The ICAC is looking into a complaint in which workers at a Wellcome supermarket in Sheung Shui allegedly sold a large amount of tinned milk formula to two people.
The supermarket chain said yesterday an internal investigation found three staff members working in Sheung Shui - a district hit by milk powder shortages - violated company guidelines when they sold the milk formula to the individuals, believed to be middlemen.
The chain's management yesterday met lawmaker Wong Sing-chi after he complained to the ICAC about Wellcome staff in the Choi Yuen Estate store accumulating stocks of milk powder rather than selling them to parents.
'We are following procedures in taking up the case,' an ICAC spokesman said.

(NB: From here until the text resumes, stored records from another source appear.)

/-- R107: a `READ` in progress is the loop of its pseudocode over the events the source delivers, one event a step: within
as many steps as there are events it has answered, with what the loop leaves; or the events are used up and it waits. -/
def Obligations.ReadIsTheLoopOverSourceEvents : Prop :=
  ∀ s : State, s.Inv → Ready s → s.reading = true → s.pins = [] →
    ∃ n, n ≤ s.src.length ∧ Host.Core.run Sys2Proof.core n s = .next (readLoop s.src s) ∧
      ((readLoop s.src s).reading = true → (readLoop s.src s).src = [])

/-- R108: the source is released once, the answer is always `Ok`, and no register but `session_open` is written. -/
def Obligations.CloseReleasesOnce : Prop :=
  ∀ s : State,
    (s.sessionOpen = true → exec .close s =
      .next { s with sessionOpen := false, releases := s.releases + 1, out := s.out ++ [.ok] }) ∧
    (s.sessionOpen = false → exec .close s = .next { s with out := s.out ++ [.ok] })

/-- R102: reset puts every register at its value after reset (R27), abandons a command in progress (a `READ`, or an `OPEN`
that waits for password bytes) and gives no disposition, whenever the pin is pulled. What still stands at the ports and what has gone out is not ZDC's to change (log 17). -/
def Obligations.ResetAbandonsEverything : Prop :=
  ∀ s : State,
    exec .reset s = .next { State.reset with
      pins := s.pins, cmds := s.cmds, pwBeats := s.pwBeats, src := s.src, out := s.out, releases := s.releases,
      result := s.result, obsSample := s.obsSample } ∧
    ∀ ps, s.pins = .rst :: ps → step s = .next { State.reset with
      pins := ps, cmds := s.cmds, pwBeats := s.pwBeats, src := s.src, out := s.out, releases := s.releases,
      result := s.result, obsSample := s.obsSample }

/-- R27: the values after reset. -/
def Obligations.ResetValues : Prop :=
  State.reset.sessionOpen = false ∧ State.reset.fault = none ∧ State.reset.state = .signature ∧
  State.reset.skipBytes = 0#32 ∧ State.reset.compressedSize = 0#32 ∧ State.reset.value = 0#32 ∧
  State.reset.valuePos = 0#2 ∧ State.reset.valueIncrement = 0#8 ∧ State.reset.sigIdx = 0#2 ∧
  State.reset.hdrPos = 0#4 ∧ State.reset.fnLen = 0#16 ∧ State.reset.keys = ⟨0#32, 0#32, 0#32⟩ ∧
  State.reset.pwLen = 0

/-- R109: an observation writes no register, shows each at its port, and does not show the password bytes. Where the sample
is kept is the model's own field (log 9). -/
def Obligations.ObservationIsReadOnlyAndHidesPassword : Prop :=
  ∀ s : State,
    (∃ o : Observation, exec .obs s = .next { s with obsSample := some o } ∧
      o.k0 = s.keys.k0 ∧ o.k1 = s.keys.k1 ∧ o.k2 = s.keys.k2 ∧ ParserState.ofCode o.state = s.state ∧
      o.skipBytes = s.skipBytes ∧ o.compressedSize = s.compressedSize ∧ o.value = s.value ∧
      o.valuePos = s.valuePos ∧ o.valueIncrement = s.valueIncrement ∧ o.sigIdx = s.sigIdx ∧
      o.hdrPos = s.hdrPos ∧ o.fnLen = s.fnLen ∧ o.sessionOpen = s.sessionOpen ∧ o.pwLen = s.pw.length ∧
      (o.fault = 0#3 ↔ s.fault = none) ∧ ∀ v, (o.fault = v.code ↔ s.fault = some v)) ∧
    ∀ p : List Byte, p.length = s.pw.length → ({ s with pw := p } : State).observation = s.observation
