-- ==== Sys2Proof/Laws/Decode.lean ====
section
/-! SUPPORT. Sys2Proof/Laws/Decode.lean: the fields of a decode word, and the password transfers. -/

namespace Sys2Proof

/-- Each bit of a high byte followed by a low byte. -/
theorem byteAppend_getLsbD (hi b : Byte) (i : Nat) :
    (hi ++ b : BitVec 16).getLsbD i = if i < 8 then b.getLsbD i else hi.getLsbD (i - 8) :=
  BitVec.getLsbD_append

/-- Each bit of a decode word is a bit of one of its fields (R56). -/
theorem pack_getLsbD (n : Bool) (st : BitVec 3) (idx : BitVec 4) (b : Byte) (i : Nat) :
    (packDecodeWord n st idx b).getLsbD i =
      if i < 8 then b.getLsbD i
      else if i < 12 then idx.getLsbD (i - 8)
      else if i < 15 then st.getLsbD (i - 12)
      else (BitVec.ofBool n).getLsbD (i - 15) := by
  have h1 : (packDecodeWord n st idx b).getLsbD i = _ :=
    BitVec.getLsbD_append (x := BitVec.ofBool n ++ st ++ idx) (y := b) (i := i)
  rw [h1, BitVec.getLsbD_append, BitVec.getLsbD_append]
  by_cases a8 : i < 8
  · simp [a8]
  · by_cases a12 : i < 12
    · simp [a8, a12, show i - 8 < 4 by omega]
    · by_cases a15 : i < 15
      · simp [a8, a12, a15, show ¬(i - 8 < 4) by omega, show i - 8 - 4 = i - 12 by omega,
          show i - 12 < 3 by omega]
      · simp [a8, a12, a15, show ¬(i - 8 < 4) by omega, show ¬(i - 8 - 4 < 3) by omega,
          show i - 8 - 4 - 3 = i - 15 by omega]

@[simp] theorem dwByte_append (hi b : Byte) : dwByte (hi ++ b : BitVec 16) = b := by
  apply BitVec.eq_of_getLsbD_eq
  intro i hi'
  simp only [dwByte, BitVec.getLsbD_extractLsb', hi', byteAppend_getLsbD]
  simp [hi']

@[simp] theorem dwByte_pack (n : Bool) (st : BitVec 3) (idx : BitVec 4) (b : Byte) :
    dwByte (packDecodeWord n st idx b) = b := by
  apply BitVec.eq_of_getLsbD_eq
  intro i hi
  simp only [dwByte, BitVec.getLsbD_extractLsb', hi, pack_getLsbD]
  simp [hi]

@[simp] theorem dwIdx_pack (n : Bool) (st : BitVec 3) (idx : BitVec 4) (b : Byte) :
    dwIdx (packDecodeWord n st idx b) = idx := by
  apply BitVec.eq_of_getLsbD_eq
  intro i hi
  simp only [dwIdx, BitVec.getLsbD_extractLsb', hi, pack_getLsbD]
  simp [show 8 + i < 12 by omega]

@[simp] theorem dwState_pack (n : Bool) (st : BitVec 3) (idx : BitVec 4) (b : Byte) :
    dwState (packDecodeWord n st idx b) = st := by
  apply BitVec.eq_of_getLsbD_eq
  intro i hi
  simp only [dwState, BitVec.getLsbD_extractLsb', hi, pack_getLsbD]
  simp [show ¬(12 + i < 12) by omega, show 12 + i < 15 by omega, show ¬(12 + i < 8) by omega]

@[simp] theorem dwSkipnz_pack (n : Bool) (st : BitVec 3) (idx : BitVec 4) (b : Byte) :
    dwSkipnz (packDecodeWord n st idx b) = n := by
  unfold dwSkipnz
  rw [pack_getLsbD]
  cases n <;> rfl

/-- A decode word is its four fields (R56). -/
theorem pack_fields (dw : DecodeWord) :
    packDecodeWord (dwSkipnz dw) (dwState dw) (dwIdx dw) (dwByte dw) = dw := by
  apply BitVec.eq_of_getLsbD_eq
  intro i hi
  rw [pack_getLsbD]
  by_cases a8 : i < 8
  · simp [a8, dwByte]
  · by_cases a12 : i < 12
    · simp [a8, a12, dwIdx, show i - 8 < 4 by omega, show 8 + (i - 8) = i by omega]
    · by_cases a15 : i < 15
      · simp [a8, a12, a15, dwState, show i - 12 < 3 by omega, show 12 + (i - 12) = i by omega]
      · obtain rfl : i = 15 := by omega
        cases h : dwSkipnz dw <;> simp_all [dwSkipnz]

/-- The transfers of a password that has a byte carry it (R100). -/
theorem takePassword_passwordBeats (p : List Byte) (h : p ≠ []) :
    takePassword (passwordBeats p) = some p := by
  induction p with
  | nil => exact absurd rfl h
  | cons b bs ih =>
    cases bs with
    | nil => rfl
    | cons c cs => simp [passwordBeats, takePassword, ih]

/-- Everything the password channel can answer (R100): none while no transfer is the last one. -/
theorem takePassword_eq_none (ps : List PwBeat) : takePassword ps = none ↔ ∀ p ∈ ps, p.last = false := by
  induction ps with
  | nil => simp [takePassword]
  | cons p ps ih => cases h : p.last <;> simp [takePassword, h, ih]

/-- What a row that applies says of the selected operation: it is the row's, or the fallback's. -/
theorem selectStep_cases {dw : DecodeWord} {op : StepOp} (h : selectStep dw = .ok op) :
    (∃ r ∈ stepRows, r.applies dw = true ∧ r.op = op) ∨ (fallbackRow.applies dw = true ∧ op = .sigMismatch) := by
  unfold selectStep at h
  split at h
  · next r hr =>
    refine .inl ⟨r, List.mem_of_find?_eq_some hr, by simpa using List.find?_some hr, ?_⟩
    injection h
  · split at h
    · next hf => injection h with h; exact .inr ⟨hf, h.symm⟩
    · cases h

theorem decodeStep_eq_ok {dw : DecodeWord} {i : Instr} :
    decodeStep dw = .ok i ↔ ∃ op, selectStep dw = .ok op ∧ i = op.instr (dwByte dw) := by
  unfold decodeStep
  cases selectStep dw with
  | ok op =>
    constructor
    · intro h; exact ⟨op, rfl, by injection h with h; exact h.symm⟩
    · rintro ⟨op', h, rfl⟩; injection h with h; subst h; rfl
  | error e =>
    constructor
    · intro h; cases h
    · rintro ⟨op', h, -⟩; cases h

end Sys2Proof
end

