/-- T-K2, the last row and the sign row. -/
theorem test_crc32Step :
    after (.crc32Step 0xDEADBEEF#32 0x42#8) State.reset (·.result) = some (some (.word 0xA8B972EB#32)) ∧
    after (.crc32Step 0x80000000#32 0x00#8) State.reset (·.result) = some (some (.word 0x00800000#32)) := by
  decide +kernel

/-- T-K3, the worked example and the wrap. -/
theorem test_updateKeys :
    after (.updateKeys 0x61#8) (inData 1#32 ⟨0x12345678#32, 0x23456789#32, 0x34567890#32⟩) (·.keys) =
      some ⟨0x64799C96#32, 0xB303049C#32, 0xA253270A#32⟩ ∧
    after (.updateKeys 0xFF#8) (inData 1#32 ⟨0xFFFFFFFF#32, 0xFFFFFFFF#32, 0xFFFFFFFF#32⟩) (·.keys) =
      some ⟨0x00FFFFFF#32, 0xF872FCF7#32, 0x9E9B6A5C#32⟩ := by decide +kernel

/-- T-K4. -/
theorem test_deriveKsByte :
    after .deriveKsByte (inData 1#32 ⟨0#32, 0#32, 0x34567890#32⟩) (·.result) = some (some (.byte 0xAB#8)) ∧
    after .deriveKsByte (inData 1#32 ⟨0#32, 0#32, 0x00008000#32⟩) (·.result) = some (some (.byte 0x80#8)) := by
  decide +kernel

/-- T-K5: "secret", and two zero bytes. -/
theorem test_initKeys :
    after .initKeys { opened with pw := secret } (·.keys) =
      some ⟨0xDDA9E469#32, 0x96212999#32, 0xF9FC9651#32⟩ ∧
    after .initKeys { opened with pw := [0#8, 0#8] } (·.keys) =
      some ⟨0x65EE150B#32, 0xFA2D7D36#32, 0xB90D8B0E#32⟩ := by decide +kernel

/-- T-K6, step 2. -/
theorem test_decryptByte :
    after (.decryptByte 0xFF#8) (inData 1#32 ⟨0xA10C3A9A#32, 0xF2001F00#32, 0x4F260EC4#32⟩)
      (fun t => (t.result, t.keys)) =
    some (some (.byte 0xB0#8), ⟨0xDB1AC5EC#32, 0x29D64F9D#32, 0xDEF4B8CB#32⟩) := by decide +kernel

-- The tracker

/-- T-S3. -/
theorem test_skip :
    after (.skip 0xFF#8) { inState .flags with skipBytes := 2#32 } (fun t => (t.skipBytes, t.state, t.out)) =
    some (1#32, .flags, [.emit 0xFF#8]) := by decide

/-- T-S1. -/
theorem test_sigM0 : after (.sigM0 0x50#8) opened (fun t => (t.sigIdx, t.state, t.out)) =
    some (1#2, .signature, [.emit 0x50#8]) := by decide

/-- T-S1. -/
theorem test_sigM1 : after (.sigM1 0x4B#8) { opened with sigIdx := 1#2 } (fun t => (t.sigIdx, t.out)) =
    some (2#2, [.emit 0x4B#8]) := by decide

/-- T-S1. -/
theorem test_sigM2 : after (.sigM2 0x03#8) { opened with sigIdx := 2#2 } (fun t => (t.sigIdx, t.out)) =
    some (3#2, [.emit 0x03#8]) := by decide

/-- T-S2. -/
theorem test_sigM3 :
    after (.sigM3 0x04#8) { opened with sigIdx := 3#2 } (fun t => (t.state, t.skipBytes, t.sigIdx, t.out)) =
    some (.flags, 2#32, 0#2, [.emit 0x04#8]) := by decide

/-- T-S5: the second `50` does not restart the match. -/
theorem test_sigMismatch :
    after (.push 0x50#8) { opened with sigIdx := 1#2 } (fun t => (t.state, t.sigIdx, t.out)) =
    some (.tail, 0#2, [.emit 0x50#8]) := by decide +kernel

/-- T-F2. -/
theorem test_flagsOk :
    after (.flagsOk 0xB7#8) (inState .flags)
      (fun t => ((t.state, t.skipBytes, t.compressedSize), t.valuePos, t.fault, t.out)) =
    some ((.compressedSize, 11#32, 0#32), 0#2, none, [.emit 0xB6#8]) := by decide

/-- T-F10. -/
theorem test_flagsNotEncrypted :
    after (.push 0xFE#8) (inState .flags) (fun t => (t.fault, t.state, t.out)) =
    some (some .notEncrypted, .flags, [.fail .notEncrypted]) := by decide +kernel
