/-- KEY2_HANDLE as a destination, as the output PIN key or as a wrapping key (R56, R160, R161, R268, R447). -/
def State.secondBad (s : State) (fn : Nat) (d : Desc) (st : Step) (prevs : List Step) : Option (Status × Reason) :=
  let taken := fun (h : QWord) => prevs.any (fun p => p.dest.map (·.1) == some h || p.pkDest == some h)
  match st.dest with
  | some (h, loc) =>
    match s.destBad fn h loc (if d.opcode = 0x0431 then 32 else genLen d.opcode d.param) with
    | some x => some x
    | none =>
      if taken h || st.pkDest == some h then some (.keyUsage, .none)
      else if loc = 0 && isKeygen d.opcode && s.mirrors fn then some (.keyUsage, .none) else none
  | none =>
    if d.opcode = 0x0401 then
      match s.findKey fn d.key2 false false (pendingKey prevs d.key2) with
      | .bad x y => some (x, y)
      | .attr a _ => if pinKeyFits d.param a then none else some (.keyUsage, .none)
      | .hostHeld => none
    else if st.wraps then s.wrapBad fn d.key2 else none

/-- The families the firmware bundle implements its opcodes in (R343). -/
def State.families (s : State) : BitVec 16 := (if s.mp.activeB then s.mp.bankB else s.mp.bankA).families

/-- The dispatch-table entry of a step, with the lengths that its input and its key give (R73). -/
def State.entryOf (s : State) (fn num : Nat) (d : Desc) (lk : Link) (prevs : List Step) : Option OpEntry :=
  let total := if num = 0 then d.inLen else stepInLen lk d prevs
  let kp := match s.firstKey fn d lk prevs with
    | .key a _ _ => aParam a
    | _ => 1
  if s.orc.tableSet then opEntry s.families d.opcode d.param d.opArg total kp else none

/-- Every check on one descriptor or step entry that is made before Orchard's own (assumption 9). -/
def State.checkStep (s : State) (fn num : Nat) (d : Desc) (lk : Link) (prevs : List Step) (ws : List Walk) :
    Chk Step :=
  let op := d.opcode
  let total := if num = 0 then d.inLen else stepInLen lk d prevs
  let hostIn := num == 0 || (liveSrcs lk).any selHost
  let keyed := selValid lk.keysrc || d.key != noKey
  let fk := s.firstKey fn d lk prevs
  match s.entryOf fn num d lk prevs with
  | none => .bad .badOpcode .none
  | some e =>
    let st : Step := { num := num, d := d, lk := lk, entry := e }
    need (!(d.bulk && transactionOnly op)) .badOpcode .none <|
    need (!argReserved op d.param d.opArg) .badDescriptor .reservedSet <|
    passing (if num = 0 then none else graphBad num lk op d.param prevs st) <|
    need (fieldOk op d.param d.opArg total keyed
        && (op != 0x0422 || arpcLenOk d.param total (selValid lk.keysrc)) && classLenOk op total d.bulk)
      .badLength .field <|
    need (!(isTestOp op && decide (3 ≤ s.lcState))) .stateRefused (lcReason s.lcState) <|
    (if hostIn then bufferChk ws num false d.inFrags d.inAddr d.inLen else listChk d.inFrags d.inAddr).bind fun ins =>
    need (!hostIn || d.inLen ≤ segSum ins) .badLength .short <|
    need (st.outBytes ≤ d.outLen) .badLength .outShort <|
    (if st.outBytes = 0 then listChk d.outFrags d.outAddr
      else bufferChk ws num true d.outFrags d.outAddr d.outLen).bind fun outs =>
    need (st.outBytes ≤ segSum outs) .badLength .outShort <|
    passing (match fk with
      | .bad x y => some (x, y)
      | .key a len loc => if keyFits op d.param d.opArg loc a len then none else some (.keyUsage, .none)
      | _ => none) <|
    passing (match st.pkDest with
      | some h => match s.destBad fn h 1 (mcePk (d.param - 1)) with
        | some x => some x
        | none => if prevs.any (fun p => p.dest.map (·.1) == some h || p.pkDest == some h) then some (.keyUsage, .none)
          else none
      | none => none) <|
    passing (if st.wraps && d.key2 == noKey then some (.badDescriptor, .badSource) else s.secondBad fn d st prevs) <|
    let named := match fk with
      | .key a _ _ => aSecret a
      | _ => false
    let counted := match fk with
      | .key a _ _ => aCounted a
      | _ => false
    let key1 := match fk with
      | .key a _ _ => aParam a
      | _ => 0
    need (e.env != 0 || !(named || st.wraps)) .keyUsage .none <|
    (let need_ := legacyNeed op d.param d.opArg key1
     need (s.lcState != 3 || (need_ &&& s.eng.legacy.toNat) == need_) .stateRefused (lcReason 3) <|
     .ok { st with
       secret := decide (e.env ≠ 0), counted := counted
       rerun := st.dest.isNone && st.pkDest.isNone && !counted
       ins := ins
       inFrags := if d.bulk then (if ins.isEmpty || d.inFrags = 0 then cutLens d.inLen else ins.map (·.2)) else []
       segs := outs })
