-- ==== Sys2Proof/Machine/Collector.lean ====
section
/-! DEFINITION. The fault collector's records: sources and their settings (R390 to R393), events, the first fault,
cause bits and histories (R395, R400 to R404). -/

namespace Sys2Proof.Machine

/-! ## Source tables -/

/-- Severities of the chip sources 0 to 39 (R392); 9 stands for a reserved one. -/
def chipSev (n : Nat) : Nat :=
  [1, 5, 2, 2, 4, 4, 2, 1, 3, 4, 1, 1, 3, 3, 5, 2, 3, 3, 5, 4,
   2, 3, 4, 9, 3, 3, 3, 2, 3, 5, 4, 0, 2, 4, 4, 2, 1, 2, 2, 3].getD n 9

/-- Severities of a region's offsets 0 to 44 (R393). -/
def regSev (o : Nat) : Nat :=
  if o < 4 then 3 else if o < 8 then 1 else if o < 12 then 5 else if o < 20 then 2
  else if o < 24 then 3 else if o < 28 then 5
  else [1, 2, 2, 3, 3, 3, 3, 3, 3, 1, 3, 3, 3, 1, 3, 5, 2].getD (o - 28) 9

/-- The severity of a source; 9 for a reserved one (R390, R392, R393). -/
def srcSev (n : Nat) : Nat := if n < 64 then chipSev n else regSev ((n - 64) % 48)

def srcReserved (n : Nat) : Bool := srcSev n == 9

/-- The region and the offset of a region source. -/
def srcRegion (n : Nat) : Nat := (n - 64) / 48
def srcOff (n : Nat) : Nat := (n - 64) % 48

/-- The sources whose default is LOG because Rind carries out its own response. -/
def srcRind (n : Nat) : Bool := n == 29 || (decide (64 ≤ n) && srcOff n == 43)

/-- Defaults of R390. -/
def defAction (n : Nat) : Nat := if srcRind n then 0 else [0, 0, 1, 1, 3, 1].getD (srcSev n) 0
def defCap (n : Nat) : Nat := [0, 0, 3, 3, 3, 3].getD (srcSev n) 0

/-- The block of a region source: class and block number, where its name carries a cluster, pair or lane (R391). -/
def srcBlock (n : Nat) : Option (UnitClass × Nat) :=
  if n < 64 then none
  else
    let o := srcOff n
    let r := srcRegion n
    if o < 20 then some (.pip, 4 * r + o % 4)
    else if o < 28 then some (.med, 4 * r + o % 4)
    else if o = 31 ∨ o = 32 then some (.cip, r)
    else if 33 ≤ o ∧ o ≤ 36 then some (.dig, r) else none

/-- Units of a block: a cluster, a pair or a lane group (R10). -/
def blockUnits (b : UnitClass × Nat) : List Nat :=
  let k := match b.1 with
    | .pip => 8
    | .med => 2
    | .cip => 2
    | .dig => 4
  (List.range k).map (fun i => k * b.2 + i)

/-- The owning level of a source: 1 block, 2 region, 3 chip (R391). -/
def srcOwner (n : Nat) : Nat := if n < 64 then 3 else if (srcBlock n).isSome then 1 else 2

/-- Sources by name. -/
def srcPipUncorr (unit : Nat) : Nat := 64 + 48 * (unit / 32) + unit / 8 % 4
def srcMedUncorr (unit : Nat) : Nat := 64 + 48 * (unit / 8) + 20 + unit / 2 % 4
def srcUncorr (c : UnitClass) (n : Nat) : Nat :=
  match c with
  | .pip => srcPipUncorr n
  | .med => srcMedUncorr n
  | .cip => 64 + 48 * (n / 2) + 31 + n % 2
  | .dig => 64 + 48 * (n / 4) + 33 + n % 4
def srcInvar (c : UnitClass) (n : Nat) : Nat :=
  match c with
  | .pip => srcPipUncorr n + 8
  | _ => srcMedUncorr n + 4
def srcOverrun (c : UnitClass) (n : Nat) : Nat :=
  match c with
  | .pip => srcPipUncorr n + 12
  | c => 64 + 48 * unitRegion c n + 29
def srcRegionOff (r o : Nat) : Nat := 64 + 48 * r + o

/-! ## Source records -/

def State.src (s : State) (n : Nat) : SrcRec := Tab.get {} s.flt.srcs n

def State.setSrc (s : State) (n : Nat) (x : SrcRec) : State :=
  { s with flt := { s.flt with srcs := Tab.put {} s.flt.srcs n x } }

def State.srcAction (s : State) (n : Nat) : Nat := (s.src n).action.getD (defAction n)
def State.srcCap (s : State) (n : Nat) : Nat := (s.src n).cap.getD (defCap n)

/-- The grace time of an owning level (R396). -/
def State.graceOf (s : State) (owner : Nat) : Nat :=
  if owner = 1 then s.flt.graceBlk else if owner = 2 then s.flt.graceReg else s.flt.graceChip

/-! ## Histories (R402) -/

def Hist.dw0 (h : Hist) : Nat := h.seq * 65536 + h.src * 256 + h.unit
def Hist.dw1 (h : Hist) : Nat :=
  h.sev * 2 ^ 29 + h.level * 2 ^ 26 + flag h.selfCleared * 2 ^ 25 + flag h.escalated * 2 ^ 24
    + flag h.passedUp * 2 ^ 23 + h.detail.toNat
def Hist.dw2 (h : Hist) : Nat := h.tick % 2 ^ 32
def Hist.dw3 (h : Hist) : Nat := h.tick / 2 ^ 32 % 2 ^ 32

/-- Append to a queue of at most `n` entries: the queue and how many were overwritten. -/
def pushQueue (n : Nat) (l : List Hist) (h : Hist) : List Hist × Nat :=
  let l1 := l ++ [h]
  (l1.drop (l1.length - n), l1.length - n)

/-- Enter an event into the chip history, or into its region's, and write its record (R402, R413). -/
def State.pushHist (s : State) (chip : Bool) (h : Hist) : State :=
  let rec_ := fun (x : Hist) (t : State) =>
    t.logRecord 0x010 (leBytes 4 x.dw0 ++ leBytes 4 x.dw1 ++ leBytes 4 x.dw2 ++ leBytes 4 x.dw3)
      [x.src, x.unit, x.dw1] 0
  if chip then
    let x := { h with seq := s.flt.next.toNat }
    let q := pushQueue 32 s.flt.hist x
    rec_ x { s with flt := { s.flt with hist := q.1, lost := satAdd s.flt.lost q.2, next := s.flt.next + 1 } }
  else
    let r := srcRegion h.src
    let n : BitVec 16 := Tab.get 0 s.flt.regNext r
    let x := { h with seq := n.toNat }
    let q := pushQueue 8 (Tab.get [] s.flt.regHist r) x
    let lost : BitVec 16 := Tab.get 0 s.flt.regLost r
    rec_ x { s with flt := { s.flt with
      regHist := Tab.put [] s.flt.regHist r q.1
      regLost := Tab.put 0 s.flt.regLost r (satAdd lost q.2)
      regNext := Tab.put 0 s.flt.regNext r (n + 1) } }

/-! ## The PF summary (R404) and FAULT_N (R403) -/

/-- Set a bit of FLT_SUM_EVENTS; a bit newly set sends a message on VEC while IEN is 1. -/
def State.sumEvent (s : State) (bit : Nat) : State :=
  if s.flt.sumEvents.getLsbD bit then s
  else
    let s1 := { s with flt := { s.flt with sumEvents := s.flt.sumEvents ||| BitVec.ofNat 3 (2 ^ bit) } }
    if s.flt.sumIen then s1.sendMsix 0 ((s1.fn 0).clampVec s.flt.sumVec.toNat) else s1

/-- NOTIFY_PENDING: a source at NOTIFY or above has its cause bit set (R403). -/
def State.notifyPending (s : State) : Bool :=
  s.flt.srcs.any (fun e => s.flt.cause.getLsbD e.1 && decide (1 ≤ e.2.levelNow))

/-- FAULT_N is asserted (R403, R437). -/
def State.faultN (s : State) : Bool :=
  (s.pwr.shutFlag && s.pwr.held)
    || (s.pwr.main && s.flt.cfgLoaded && (s.notifyPending || decide (3 ≤ s.rnd.level) || s.rnd.alarmed))

/-- Raise the shared chip action level (R377, R395). -/
def State.raiseLevel (s : State) (l : Nat) : State :=
  if s.rnd.level < l then ({ s with rnd := { s.rnd with level := l } }).sumEvent 1 else s

/-! ## Events -/

/-- The level at which an event of a source is carried out: its ACTION, or the level reached by escalation if
that is higher (R395, R398; assumption 20). -/
def State.levelFor (s : State) (n : Nat) : Nat := max (s.srcAction n) (s.src n).levelNow

/-- Capture the first fault (R400). -/
def State.capture (s : State) (n unit : Nat) : State :=
  if s.flt.firstValid || decide (srcSev n < 2) then s
  else { s with flt := { s.flt with
    firstValid := true, firstSelf := false, firstEsc := false, firstSev := srcSev n, firstUnit := unit
    firstSrc := n, firstTick := s.now } }

/-- Record an event of a source at the level it is carried out at: cause bit, state, timers, first fault, history
and the summary (R395 to R398, R400, R404). -/
def State.noteEvent (s : State) (n unit detail : Nat) (present : Bool) : State :=
  let l := s.levelFor n
  let x := s.src n
  let timed := decide (s.srcAction n ≠ 0) && decide (1 ≤ l) && decide (l < s.srcCap n)
  let s1 := s.setSrc n { x with
    state := if x.state = 0 then 1 else x.state, present := present, levelNow := l, acked := false
    lastUnit := unit, lastDetail := detail, tick := s.now
    quietAt := s.now, grace := if timed then srcOwner n else 0
    graceAt := if timed then s.now + s.graceOf (srcOwner n) else 0 }
  let s2 := { s1 with flt := { s1.flt with cause := s1.flt.cause ||| BitVec.ofNat 256 (2 ^ n) } }
  let s3 := (s2.capture n unit).pushHist (decide (n < 64))
    { seq := 0, src := n, unit := unit, sev := srcSev n, level := l, selfCleared := false, escalated := false
      passedUp := false, detail := BitVec.ofNat 16 detail, tick := s.now }
  if 1 ≤ l then s3.sumEvent 0 else s3

/-- Mark the newest entry of a source in a queue. -/
def markNewest (n : Nat) : List Hist → List Hist
  | [] => []
  | h :: t => if h.src = n ∧ t.all (fun x => x.src != n) then { h with selfCleared := true } :: t
    else h :: markNewest n t

/-- SELF_CLEARED (R401): in the first fault and in the newest entry of the source, while the first fault is
this source's. -/
def State.selfClear (s : State) (n : Nat) : State :=
  if s.flt.firstValid && s.flt.firstSrc == n then
    let r := srcRegion n
    let inChip := decide (n < 64) || s.flt.hist.any (fun x => x.src == n && x.passedUp)
    let f := if inChip then { s.flt with hist := markNewest n s.flt.hist }
      else { s.flt with regHist := Tab.put [] s.flt.regHist r (markNewest n (Tab.get [] s.flt.regHist r)) }
    { s with flt := { f with firstSelf := true } }
  else s

/-- The condition of a source ends (R398, R401). -/
def State.presentEnds (s : State) (n : Nat) : State :=
  let x := s.src n
  if x.present then (s.setSrc n { x with present := false, quietAt := s.now }).selfClear n else s

end Sys2Proof.Machine
end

Baby formula has become a must-buy item for many mainland visitors and middlemen after the tainted milk scandal across the border, leading to shortages in many districts across Hong Kong.
Apart from the Wellcome case, Wong said he had received more than 10 complaints about staff at other supermarket chains selling milk powder to traders - people who buy products in Hong Kong for resale on the mainland - instead of making them available to regular customers. Outlets in Sha Tin, Tseung Kwan O, Taikoo Shing and Northern district were involved, he said.
A spokeswoman for the supermarket confirmed that the employees had failed to follow company sales procedures stating each customer could only buy three cans of milk formula at a time, and the three had been formally warned.